Jorge Kahwagi achieved something almost impossible in professional boxing. The Mexican politician retired with a perfect record of 12-0, knocked out every opponent he faced, and finished his entire career in just 15 rounds.

On paper, this looks like one of the most devastating runs the sport has ever seen. In fact, many boxing fans wondered if they even believed it.

Perfect record

Kahwagi turned professional in 2001, despite having no boxing experience. Over the next fourteen years, he set an undefeated record, won regional titles, and never once heard the final bell.

Twelve fights brought twelve victories.
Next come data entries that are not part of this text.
-- ==== Sys2Proof/Laws/Sparse.lean ====
section
/-! SUPPORT. Reading a map after writing it, and that writing keeps the canonical form. -/

namespace Sys2Proof.Machine

@[simp] theorem FMap.get?_put_same {α : Type} (m : FMap α) (k : Nat) (v : α) : (m.put k v).get? k = some v := by
  induction m with
  | nil => simp [FMap.put, FMap.get?]
  | cons e m ih =>
    obtain ⟨j, w⟩ := e
    simp only [FMap.put]
    split
    · simp [FMap.get?]
    · split
      · simp [FMap.get?]
      · simp_all [FMap.get?]

@[simp] theorem FMap.get?_put_other {α : Type} (m : FMap α) {k k' : Nat} (v : α) (h : k' ≠ k) :
    (m.put k v).get? k' = m.get? k' := by
  induction m with
  | nil => simp [FMap.put, FMap.get?, h.symm]
  | cons e m ih =>
    obtain ⟨j, w⟩ := e
    simp only [FMap.put]
    split
    · simp [FMap.get?, h.symm]
    · split
      · rename_i hj
        subst hj
        simp [FMap.get?, h.symm]
      · simp_all [FMap.get?]

/-- The later of two values at a key stays. -/
@[simp] theorem FMap.put_put {α : Type} (m : FMap α) (k : Nat) (v w : α) : (m.put k v).put k w = m.put k w := by
  induction m with
  | nil => simp [FMap.put]
  | cons e m ih =>
    obtain ⟨j, u⟩ := e
    simp only [FMap.put]
    split
    · simp [FMap.put]
    · split
      · simp [FMap.put]
      · simp_all [FMap.put]

@[simp] theorem FMap.get?_erase_same {α : Type} (m : FMap α) (k : Nat) : (m.erase k).get? k = none := by
  induction m with
  | nil => rfl
  | cons e m ih =>
    obtain ⟨j, w⟩ := e
    by_cases hj : j = k <;> simp_all [FMap.erase, FMap.get?]

@[simp] theorem FMap.get?_erase_other {α : Type} (m : FMap α) {k k' : Nat} (h : k' ≠ k) :
    (m.erase k).get? k' = m.get? k' := by
  induction m with
  | nil => rfl
  | cons e m ih =>
    obtain ⟨j, w⟩ := e
    by_cases hj : j = k
    · subst hj
      simp_all [FMap.erase, FMap.get?, h.symm]
    · simp_all [FMap.erase, FMap.get?]

/-- The keys of a map, strictly rising. -/
theorem FMap.sorted_iff {α : Type} (m : FMap α) : m.sorted = true ↔ m.Pairwise (fun a b => a.1 < b.1) := by
  induction m with
  | nil => simp [FMap.sorted]
  | cons e m ih =>
    cases m with
    | nil => simp [FMap.sorted]
    | cons f m =>
      obtain ⟨j, v⟩ := e
      obtain ⟨k, w⟩ := f
      simp only [FMap.sorted, Bool.and_eq_true, decide_eq_true_eq, ih]
      constructor
      · rintro ⟨hjk, hp⟩
        refine List.Pairwise.cons ?_ hp
        intro a ha
        rcases List.mem_cons.mp ha with rfl | ha
        · exact hjk
        · exact Nat.lt_trans hjk (List.rel_of_pairwise_cons hp ha)
      · intro hp
        exact ⟨(List.pairwise_cons.mp hp).1 (k, w) (by simp), hp.of_cons⟩

theorem FMap.mem_put {α : Type} {m : FMap α} {k : Nat} {v : α} {e : Nat × α} (h : e ∈ m.put k v) :
    e = (k, v) ∨ e ∈ m := by
  induction m with
  | nil => simpa [FMap.put] using h
  | cons f m ih =>
    obtain ⟨j, w⟩ := f
    simp only [FMap.put] at h
    split at h
    · simpa using h
    · split at h
      · rcases List.mem_cons.mp h with h | h
        · exact .inl h
        · exact .inr (by simp [h])
      · rcases List.mem_cons.mp h with h | h
        · exact .inr (by simp [h])
        · rcases ih h with h | h
          · exact .inl h
          · exact .inr (by simp [h])

theorem FMap.sorted_put {α : Type} {m : FMap α} (h : m.sorted = true) (k : Nat) (v : α) : (m.put k v).sorted = true := by
  rw [FMap.sorted_iff] at *
  induction m with
  | nil => simp [FMap.put]
  | cons e m ih =>
    obtain ⟨j, w⟩ := e
    obtain ⟨h1, h2⟩ := List.pairwise_cons.mp h
    simp only [FMap.put]
    split
    · rename_i hk
      refine List.Pairwise.cons ?_ h
      intro a ha
      rcases List.mem_cons.mp ha with rfl | ha
      · exact hk
      · exact Nat.lt_trans hk (h1 a ha)
    · split
      · rename_i hj
        subst hj
        exact List.Pairwise.cons h1 h2
      · refine List.Pairwise.cons ?_ (ih h2)
        intro a ha
        rcases FMap.mem_put ha with rfl | ha
        · simp only; omega
        · exact h1 a ha

theorem FMap.sorted_erase {α : Type} {m : FMap α} (h : m.sorted = true) (k : Nat) : (m.erase k).sorted = true := by
  rw [FMap.sorted_iff] at *
  exact h.filter _

theorem sparseGet_put_same {α : Type} [DecidableEq α] (d : Nat → α) (m : FMap α) (k : Nat) (v : α) :
    sparseGet d (sparsePut d m k v) k = v := by
  unfold sparsePut sparseGet
  split <;> simp_all

theorem sparseGet_put_other {α : Type} [DecidableEq α] (d : Nat → α) (m : FMap α) {k k' : Nat} (v : α) (h : k' ≠ k) :
    sparseGet d (sparsePut d m k v) k' = sparseGet d m k' := by
  unfold sparsePut sparseGet
  split <;> simp [h]

/-- A store with entries taken off keeps the canonical form. -/
theorem sparseWf_filter {α : Type} [DecidableEq α] {d : Nat → α} {m : FMap α} (h : sparseWf d m = true) (p : Nat × α → Bool) :
    sparseWf d (m.filter p) = true := by
  simp only [sparseWf, Bool.and_eq_true, List.all_eq_true, decide_eq_true_eq] at *
  rw [FMap.sorted_iff] at *
  exact ⟨h.1.filter _, fun e he => h.2 e (List.mem_of_mem_filter he)⟩

/-- A write keeps the canonical form. -/
theorem sparseWf_put {α : Type} [DecidableEq α] {d : Nat → α} {m : FMap α} (h : sparseWf d m = true) (k : Nat) (v : α) :
    sparseWf d (sparsePut d m k v) = true := by
  simp only [sparseWf, Bool.and_eq_true, List.all_eq_true, decide_eq_true_eq] at *
  unfold sparsePut
  split
  · exact ⟨FMap.sorted_erase h.1 k, fun e he => h.2 e (List.mem_of_mem_filter he)⟩
  · rename_i hv
    refine ⟨FMap.sorted_put h.1 k v, fun e he => ?_⟩
    rcases FMap.mem_put he with rfl | he
    · exact hv
    · exact h.2 e he

end Sys2Proof.Machine
end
All twelve victories were by knockout in just fifteen rounds.

The numbers are tough to understand even now.

Several of Kahwagi’s opponents entered the ring in defeat. Others seemed hopelessly outmatched.

But the record continued to grow as the politician and businessman rose through the cruiserweight ranks without ever being seriously tested.

By the time he retired in 2015 after returning from a ten-year hiatus for one final fight, Kahwagi owned one of boxing’s most remarkable undefeated records.

Why fans never bought it

The controversy surrounding Kahwaga was not in itself. This is how some of these victories turned out.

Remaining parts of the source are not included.